Conventionally, various image processing methods have been proposed for removing defocus in an image captured by an optical system (see, for example, Patent Documents 1-3).
With such a conventional technology, filtering is executed for recovering an image based on a PSF (Point Spread Function) of an optical system. However, the PSF of an optical system often changes depending on an angle (direction) of entering light. Therefore, resolution of an imaging device such as a digital camera is usually degraded at a peripheral part of an image compared to the optical axis center part due to the optical system aberration and field angle dependency of an opening size. Picture quality degradation due to field angle dependency is especially notable with an optical system using an inexpensive lens.
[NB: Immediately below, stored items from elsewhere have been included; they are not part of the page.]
-- ==== Sys2Proof/Machine/Step.lean ====
section
/-! DEFINITION. The step of the machine; what it does stands in Turn.lean. -/

namespace Sys2Proof.Machine

/-- One step of the system (60_exceptions.md R109). -/
def step (s : State) : Host.Outcome State Fault Refusal := systemStep s

/-- The state in which the very next step runs the instruction whose bits are `w` (log 18). -/
def State.withFetchWord (s : State) (nbits w : Nat) : State := placeWord s nbits w

end Sys2Proof.Machine
end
To cope with such a change of PSF caused by an entering light angle, there is a technology for compensating an image that applies filtering to the image using filter data that is variable with a position of an object to be processed in the image (see, for example, Patent Document 4).
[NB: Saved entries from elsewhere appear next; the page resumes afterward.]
-- ==== Sys2Proof/Certificates/Slice0/Obligations.lean ====
section
/-! DEFINITION. The statements for the provers, from the numbered rules of spec/. -/

open Sys2Proof Sys2Proof.Machine

/-! ### Encoding and decoding -/

/-- 30_encoding.md R48 to R52, R68: an engine whose memory holds the cells of `i` at `ip` fetches `i`, for every operand
mode and every raw cell. That an instruction with a mode digit 3 to 9 is fetched, and faults when it resolves its slots, is the
model's reading of R62 and R65 (log 5). -/
def Obligations.FetchOfEncodedIsTheInstruction : Prop :=
  ∀ (i : Instr) (x : Engine),
    (∀ k, k < i.length → memRead x.mem (x.ip + k) = (encode i).getD k I64.zero) → fetch x = .ok i

/-- 30_encoding.md R68, 95_test_vectors.md V23 to V29: words written out by hand decode to the instruction they stand
for. -/
def Obligations.WordsWrittenOutDecode : Prop :=
  decode (I64.wrap 2101) (fun k => [I64.wrap 3, I64.wrap (-1), I64.wrap 5].getD k I64.zero) =
      .ok (.add ⟨.immediate, I64.wrap 3⟩ ⟨.relative, I64.wrap (-1)⟩ ⟨.position, I64.wrap 5⟩) ∧
    decode (I64.wrap 21202) (fun k => [I64.wrap 10, I64.wrap 2, I64.wrap 20].getD k I64.zero) =
      .ok (.mul ⟨.relative, I64.wrap 10⟩ ⟨.immediate, I64.wrap 2⟩ ⟨.relative, I64.wrap 20⟩) ∧
    decode (I64.wrap 203) (fun k => [I64.wrap 10].getD k I64.zero) = .ok (.input ⟨.relative, I64.wrap 10⟩) ∧
    decode (I64.wrap 104) (fun k => [I64.wrap (-7)].getD k I64.zero) = .ok (.output ⟨.immediate, I64.wrap (-7)⟩) ∧
    decode (I64.wrap 1105) (fun k => [I64.wrap 1, I64.wrap 4].getD k I64.zero) =
      .ok (pseudoJmp ⟨.immediate, I64.wrap 4⟩) ∧
    decode (I64.wrap 1001) (fun k => [I64.wrap 9, I64.wrap 0, I64.wrap 10].getD k I64.zero) =
      .ok (pseudoMov ⟨.position, I64.wrap 9⟩ ⟨.position, I64.wrap 10⟩) ∧
    decode (I64.wrap 99) (fun _ => I64.zero) = .ok .halt

/-- 30_encoding.md R50: the two low digits are the word modulo 100, and a word below 0 has no opcode. -/
def Obligations.OpcodeIsWordModHundred : Prop :=
  (∀ w : Nat, opcodeOf w = digit w 1 * 10 + digit w 0 ∧ opcodeOf w = w % 100) ∧
    ∀ (w : I64) (raw : Nat → I64), w.val < 0 → decode w raw = .error (.negativeWord w)

/-- 30_encoding.md R60, R62, R65: exactly the words with an opcode of the table decode, each to the instruction of its
opcode. That decoding refuses no word for a mode digit, which R65 gives a fault, is the model's split of decoder and resolver
(log 5). -/
def Obligations.DecodeAcceptsExactlyTheTable : Prop :=
  ∀ (w : I64) (raw : Nat → I64),
    ((∃ i, decode w raw = .ok i) ↔ 0 ≤ w.val ∧ w.val % 100 ∈ ([1, 2, 3, 4, 5, 6, 7, 8, 9, 99] : List Int)) ∧
      ∀ i, decode w raw = .ok i → w.val % 100 = (i.opcode : Int)

/-- 30_encoding.md R64: digits that are neither the opcode nor the mode of a slot the operation has are never read. -/
def Obligations.UnusedDigitsAreIgnored : Prop :=
  (∀ (v w : I64) (raw : Nat → I64) (i : Instr), 0 ≤ v.val → 0 ≤ w.val → v.val % 100 = w.val % 100 →
      (∀ k, k < i.slots.length → digit v.val.toNat (2 + k) = digit w.val.toNat (2 + k)) →
      decode v raw = .ok i → decode w raw = .ok i) ∧
    ∀ raw : Nat → I64,
      decode (I64.wrap 199) raw = .ok .halt ∧ decode (I64.wrap 1099) raw = .ok .halt ∧
        decode (I64.wrap 21199) raw = .ok .halt ∧
        decode (I64.wrap 100001) raw = .ok (.add ⟨.position, raw 0⟩ ⟨.position, raw 1⟩ ⟨.position, raw 2⟩) ∧
        decode (I64.wrap 11104) raw = .ok (.output ⟨.immediate, raw 0⟩)

/-- 30_encoding.md R61: the length is fixed by the opcode and is the number of slots plus one. -/
def Obligations.LengthIsSlotsPlusOne : Prop :=
  ∀ i : Instr,
    i.length = i.slots.length + 1 ∧ (i.length = 4 ↔ i.opcode ∈ [1, 2, 7, 8]) ∧ (i.length = 2 ↔ i.opcode ∈ [3, 4, 9]) ∧
      (i.length = 3 ↔ i.opcode ∈ [5, 6]) ∧ (i.length = 1 ↔ i.opcode = 99)

/-! ### The step and its faults -/

/-- 40_engine.md R72: with no other move pending, the step of a running engine is the execution of the instruction it
fetches; nothing is added around it. -/
def Obligations.StepRunsTheFetchedInstruction : Prop :=
  ∀ (s : State) (i : Instr), AboutToExecute s i → step s = exec i s

/-- 60_exceptions.md R109, 40_engine.md R76, with log 6 and log 26 for how the model schedules. The next step executes what the
engine whose turn it is fetches, with every engine, the channels and the rest of the agenda as they were: the engine that a
pending move names, the only engine that can step, or else, with no move pending, some engine that can step, which ends with
InvalidOpcode where what it finds is no instruction (30_encoding.md R62; log 15). -/
def Obligations.ScheduledTurnRunsThatEngine : Prop :=
  (∀ (s : State) (e : EngineId) (x : Engine) (r : List Move) (i : Instr), NamesCanonical s → NextIs s e r →
    findEngine s e = some x → CanStep x → fetch x = .ok i →
    ∃ u, GivesTurn s u e x r ∧ u.choices = s.choices ∧ step s = exec i u) ∧
  ∀ s : State, NamesCanonical s → s.agenda = [] → (∃ e x, findEngine s e = some x ∧ CanStep x) →
    ∃ e x u, findEngine s e = some x ∧ CanStep x ∧ GivesTurn s u e x [] ∧
      (u.choices = s.choices ∨ u.choices = s.choices + 1) ∧
      ((∃ i, fetch x = .ok i ∧ step s = exec i u) ∨
        (FindsNoInstruction x ∧
          ∃ t, step s = .next t ∧ TakesFault u t (.invalidOpcode (memRead x.mem x.ip))))

/-- 40_engine.md R79, R72: execution always answers a next state: no instruction stops the machine. For a held Input, which
R72 answers with Hold, that is the model's choice (log 8). -/
def Obligations.EveryInstructionAnswers : Prop := ∀ (i : Instr) (s : State), ∃ t, exec i s = .next t

/-- 30_encoding.md R62, 60_exceptions.md R98: a word that is no instruction ends the engine with InvalidOpcode, and nothing
else happens but what the end of its run brings (log 15 for the step in which a spawned engine drops its ends). -/
def Obligations.InvalidOpcodeEndsTheEngine : Prop :=
  ∀ (s : State) (e : EngineId) (x : Engine) (r : List Move), NamesCanonical s → NextIs s e r →
    findEngine s e = some x → CanStep x → FindsNoInstruction x →
    ∃ u t, GivesTurn s u e x r ∧ step s = .next t ∧ TakesFault u t (.invalidOpcode (memRead x.mem x.ip))

/-- 60_exceptions.md R99, 30_encoding.md R62: the first slot that does not resolve is the one reported, before anything the
operation itself checks; nothing else happens but what the end of the run brings (log 15). -/
def Obligations.FirstSlotFaultIsReported : Prop :=
  ∀ (i : Instr) (s : State) (f : FaultCause), FirstSlotFault s.cfg s.eng 0 i.slots f →
    ∃ t, exec i s = .next t ∧ TakesFault s t f

/-- 60_exceptions.md R98: whichever engine moves, a step that faults it changes no cell, no extent, not its `ip`, not its
`rb`, takes no value and sends none. -/
def Obligations.FaultsArePrecise : Prop :=
  ∀ (s t : State) (e : EngineId) (x y : Engine) (f : FaultRecord), NamesCanonical s → findEngine s e = some x →
    x.status = .running → step s = .next t → findEngine t e = some y → y.status = .faulted f →
    SameRegistersAndMemory x y ∧ ∀ c, (getChannel t c).queue = (getChannel s c).queue

/-- 60_exceptions.md R96: the record holds the code of rule R95 for its cause, from 1 to 9, the address of the faulting
instruction and its opcode word, and an inline run returns it as its error. -/
def Obligations.FaultRecordNamesItsInstruction : Prop :=
  ((∀ w, FaultCause.code (.invalidOpcode w) = 1) ∧ (∀ k, FaultCause.code (.illegalWriteMode k) = 2) ∧
    (∀ k a, FaultCause.code (.negativeAddress k a) = 3) ∧ FaultCause.code .noInputChannel = 4 ∧
    FaultCause.code .noOutputChannel = 5 ∧ (∀ d, FaultCause.code (.channelClosed d) = 6) ∧
    (∀ k d, FaultCause.code (.invalidMode k d) = 7) ∧ (∀ r, FaultCause.code (.arithmeticOverflow r) = 8) ∧
    ∀ a, FaultCause.code (.resourceExhausted a) = 9) ∧
  ∀ (s t : State) (e : EngineId) (x y : Engine) (f : FaultRecord), NamesCanonical s → findEngine s e = some x →
    x.status = .running → step s = .next t → findEngine t e = some y → y.status = .faulted f →
    1 ≤ f.cause.code ∧ f.cause.code ≤ 9 ∧ f.ip = x.ip ∧ f.word = memRead x.mem x.ip ∧
      (x.run = .inline → t.replies = s.replies ++ [.ran e (some f)])

/-- 40_engine.md R75, R76: an ended engine has no step, and engines inside a run never stop stepping. In the model
(log 7, log 9) a turn of an ended engine changes nothing, and the system stops exactly where no move is pending and no engine
can step. -/
def Obligations.EndedEngineHasNoStep : Prop :=
  (∀ (s : State) (e : EngineId) (x : Engine) (r : List Move), NamesCanonical s → s.agenda = .turn e :: r →
    findEngine s e = some x → x.status.Ended → step s = .next { s with agenda := r }) ∧
  (∀ s : State, s.agenda = [] → (∀ x ∈ allEngines s, ¬ CanStep x) →
    (s.eng.status.Ended → step s = .fault .ended) ∧ (s.eng.status = .running → step s = .fault .notInRun)) ∧
  ∀ s : State, NamesCanonical s → (s.agenda ≠ [] ∨ ∃ x ∈ allEngines s, CanStep x) → ∃ t, step s = .next t

/-- 40_engine.md R75: only a load leaves Halted or Faulted, whatever engine or host action moves. -/
def Obligations.OnlyLoadLeavesEndedStatus : Prop :=
  ∀ (s t : State) (e : EngineId) (x : Engine), NamesCanonical s → findEngine s e = some x → x.status.Ended →
    step s = .next t →
    ∃ y, findEngine t e = some y ∧
      ((y.status = x.status ∧ SameRegistersAndMemory x y) ∨
        ∃ r, (∃ image, s.agenda = .host (.load e image) :: r) ∨ ∃ text, s.agenda = .host (.loadText e text) :: r)

/-! ### Arithmetic -/

/-- 41_arith.md R80, R81: Add writes the exact sum, advances by 4, and changes nothing else. -/
def Obligations.AddStoresTheSum : Prop :=
  ∀ (s : State) (a b out : Operand) (u v r : I64) (d : Nat), s.eng.mem.wf → ReadsAs s.eng a u → ReadsAs s.eng b v →
    WritesTo s.cfg s.eng out d → r.val = u.val + v.val →
    ∃ t, exec (.add a b out) s = .next t ∧ StoredAt s.eng.mem t.eng.mem d r ∧ t.eng.ip = s.eng.ip + 4 ∧
      SameButMemoryAndIp s.eng t.eng ∧ SameOutside s t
Picture quality degradation of a peripheral part in an image can be calculated with the transfer function of an optical system, which describes a degree of degradation changing with the distance from the optical axis center (least degraded part), which is set as the center of a captured image.
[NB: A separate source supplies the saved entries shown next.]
-- ==== Sys2Proof/Laws/Sparse.lean ====
section
/-! SUPPORT. Reading after writing in a sparse map, and that every operation keeps the canonical form. -/

namespace Sys2Proof.Machine

variable {α : Type}

@[simp] theorem sparseGet?_nil (k : Nat) : sparseGet? ([] : List (Nat × α)) k = none := rfl

theorem sparseGet?_put_same (t : List (Nat × α)) (k : Nat) (v : α) : sparseGet? (sparsePut t k v) k = some v := by
  induction t with
  | nil => simp [sparsePut, sparseGet?]
  | cons p r ih =>
    obtain ⟨j, w⟩ := p
    simp only [sparsePut]
    split
    · simp [sparseGet?]
    · split
      · simp [sparseGet?]
      · rename_i h
        simp [sparseGet?, Ne.symm h, ih]

theorem sparseGet?_put_ne (t : List (Nat × α)) {k l : Nat} (v : α) (h : l ≠ k) :
    sparseGet? (sparsePut t k v) l = sparseGet? t l := by
  induction t with
  | nil => simp [sparsePut, sparseGet?, Ne.symm h]
  | cons p r ih =>
    obtain ⟨j, w⟩ := p
    simp only [sparsePut]
    split
    · simp [sparseGet?, Ne.symm h]
    · split
      · rename_i h2
        subst h2
        simp [sparseGet?, Ne.symm h]
      · simp [sparseGet?, ih]

theorem sparseGet?_erase_same (t : List (Nat × α)) (k : Nat) : sparseGet? (sparseErase t k) k = none := by
  induction t with
  | nil => rfl
  | cons p r ih =>
    obtain ⟨j, w⟩ := p
    by_cases h : j = k <;> simp_all [sparseErase, sparseGet?]

theorem sparseGet?_erase_ne (t : List (Nat × α)) {k l : Nat} (h : l ≠ k) :
    sparseGet? (sparseErase t k) l = sparseGet? t l := by
  induction t with
  | nil => rfl
  | cons p r ih =>
    obtain ⟨j, w⟩ := p
    by_cases hj : j = k
    · subst hj
      simpa [sparseErase, sparseGet?, Ne.symm h] using ih
    · by_cases hl : j = l <;> simp_all [sparseErase, sparseGet?]

theorem sparseGet_set_same [DecidableEq α] (d : α) (t : List (Nat × α)) (k : Nat) (v : α) :
    sparseGet d (sparseSet d t k v) k = v := by
  unfold sparseSet sparseGet
  split
  · rename_i h
    simp [sparseGet?_erase_same, h]
  · simp [sparseGet?_put_same]

theorem sparseGet_set_ne [DecidableEq α] (d : α) (t : List (Nat × α)) {k l : Nat} (v : α) (h : l ≠ k) :
    sparseGet d (sparseSet d t k v) l = sparseGet d t l := by
  unfold sparseSet sparseGet
  split
  · rw [sparseGet?_erase_ne t h]
  · rw [sparseGet?_put_ne t v h]

theorem mem_of_sparseGet? {t : List (Nat × α)} {k : Nat} {v : α} (h : sparseGet? t k = some v) : (k, v) ∈ t := by
  induction t with
  | nil => simp [sparseGet?] at h
  | cons p r ih =>
    obtain ⟨j, w⟩ := p
    simp only [sparseGet?] at h
    split at h
    · simp_all
    · exact List.mem_cons_of_mem _ (ih h)

theorem sparseGet?_of_mem {t : List (Nat × α)} (hs : SparseSorted t) {p : Nat × α} (h : p ∈ t) :
    sparseGet? t p.1 = some p.2 := by
  induction t with
  | nil => simp at h
  | cons q r ih =>
    obtain ⟨j, w⟩ := q
    rw [SparseSorted, List.pairwise_cons] at hs
    rcases List.mem_cons.1 h with rfl | h'
    · simp [sparseGet?]
    · have := hs.1 p h'
      simp [sparseGet?, Nat.ne_of_lt this, ih hs.2 h']

/-- What a put lists: the new pair and what it listed before at other keys. -/
theorem mem_sparsePut {t : List (Nat × α)} {k : Nat} {v : α} {p : Nat × α} (h : p ∈ sparsePut t k v) :
    p = (k, v) ∨ p ∈ t := by
  induction t with
  | nil => simpa [sparsePut] using h
  | cons q r ih =>
    obtain ⟨j, w⟩ := q
    simp only [sparsePut] at h
    split at h
    · simpa using h
    · split at h
      · rcases List.mem_cons.1 h with h | h
        · exact .inl h
        · exact .inr (List.mem_cons_of_mem _ h)
      · rcases List.mem_cons.1 h with h | h
        · exact .inr (by simp [h])
        · exact (ih h).imp id (List.mem_cons_of_mem _)

theorem mem_sparseErase {t : List (Nat × α)} {k : Nat} {p : Nat × α} : p ∈ sparseErase t k ↔ p ∈ t ∧ p.1 ≠ k := by
  simp [sparseErase]

theorem sparsePut_sorted {t : List (Nat × α)} (k : Nat) (v : α) (hs : SparseSorted t) : SparseSorted (sparsePut t k v) := by
  induction t with
  | nil => simp [sparsePut]
  | cons q r ih =>
    obtain ⟨j, w⟩ := q
    have hs' := List.pairwise_cons.1 hs
    simp only [sparsePut]
    split
    · rename_i hkj
      refine List.pairwise_cons.2 ⟨fun p hp => ?_, hs⟩
      rcases List.mem_cons.1 hp with rfl | hp
      · exact hkj
      · exact hkj.trans (hs'.1 p hp)
    · split
      · rename_i hkj
        subst hkj
        exact List.pairwise_cons.2 ⟨hs'.1, hs'.2⟩
      · refine List.pairwise_cons.2 ⟨fun p hp => ?_, ih hs'.2⟩
        rcases mem_sparsePut hp with rfl | hp
        · dsimp only
          omega
        · exact hs'.1 p hp

theorem sparseErase_sorted {t : List (Nat × α)} (k : Nat) (hs : SparseSorted t) : SparseSorted (sparseErase t k) :=
  List.Pairwise.filter _ hs

/-- What a set lists: the new pair and what it listed before. -/
theorem mem_sparseSet [DecidableEq α] {d : α} {t : List (Nat × α)} {k : Nat} {v : α} {p : Nat × α}
    (h : p ∈ sparseSet d t k v) : p = (k, v) ∨ p ∈ t := by
  unfold sparseSet at h
  split at h
  · exact .inr (mem_sparseErase.1 h).1
  · exact mem_sparsePut h

theorem sparseSet_canonical [DecidableEq α] {d : α} {t : List (Nat × α)} (k : Nat) (v : α) (h : SparseCanonical d t) :
    SparseCanonical d (sparseSet d t k v) := by
  unfold sparseSet
  split
  · exact ⟨sparseErase_sorted k h.1, fun p hp => h.2 p (mem_sparseErase.1 hp).1⟩
  · rename_i hv
    refine ⟨sparsePut_sorted k v h.1, fun p hp => ?_⟩
    rcases mem_sparsePut hp with rfl | hp
    · exact hv
    · exact h.2 p hp

end Sys2Proof.Machine
end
FIG. 1 is a schematic view illustrating an example of an optical system. FIG. 2 is a schematic view illustrating an example of degradation of the PSF. As illustrated in FIGS. 1-2, PSF degradation becomes greater as the distance from the optical axis center increases. Here, a degree of degradation at a peripheral part can be calculated based on lens data including a lens surface form, thickness, material, and the like in an the optical system described in a predetermined format (see, for example, Patent Document 4).
When using an image compensation technology that applies filtering to an image using filter data that is variable with a position of an object to be processed in the image, it is preferable to use filtering coefficients that are appropriate for a specific position.
Image compensation to recover from image degradation at a peripheral part of an image is practically implemented with applying filtering with a size of, for example, 5×5. Also, recovering from peripheral degradation requires filtering coefficients to be changed depending on a position.
In this case, an image is partitioned into areas to which applicable filtering coefficients (compensation coefficients) are calculated. Moreover, using filtering coefficients of a sample point (arbitrary pixel) in each area, filtering coefficients of pixels other than the sample point can be calculated with interpolation.
Incidentally, there is a technology for image compensation using interpolation, which is applied to luminance values, instead of filtering coefficients (see, for example, Patent Document 5-6).
For example, compensation values for pixels at sample points are provided beforehand, a compensation amount of a pixel in an area enclosed by the sample points is calculated from the sample points with, for example, bilinear interpolation for all pixels in the area.
FIG. 3 is a schematic view illustrating interpolation of pixel values. Solid-line frames illustrated in FIG. 3 define areas, a white circle represents a pixel value at a sample point in each area, and dashed-line frames define areas where interpolation is applied. FIG. 4 is another schematic view further illustrating interpolation of pixel values. As illustrated in FIG. 4, using pixel values at the sample points for bilinear interpolation, pixel values at interpolation points are obtained.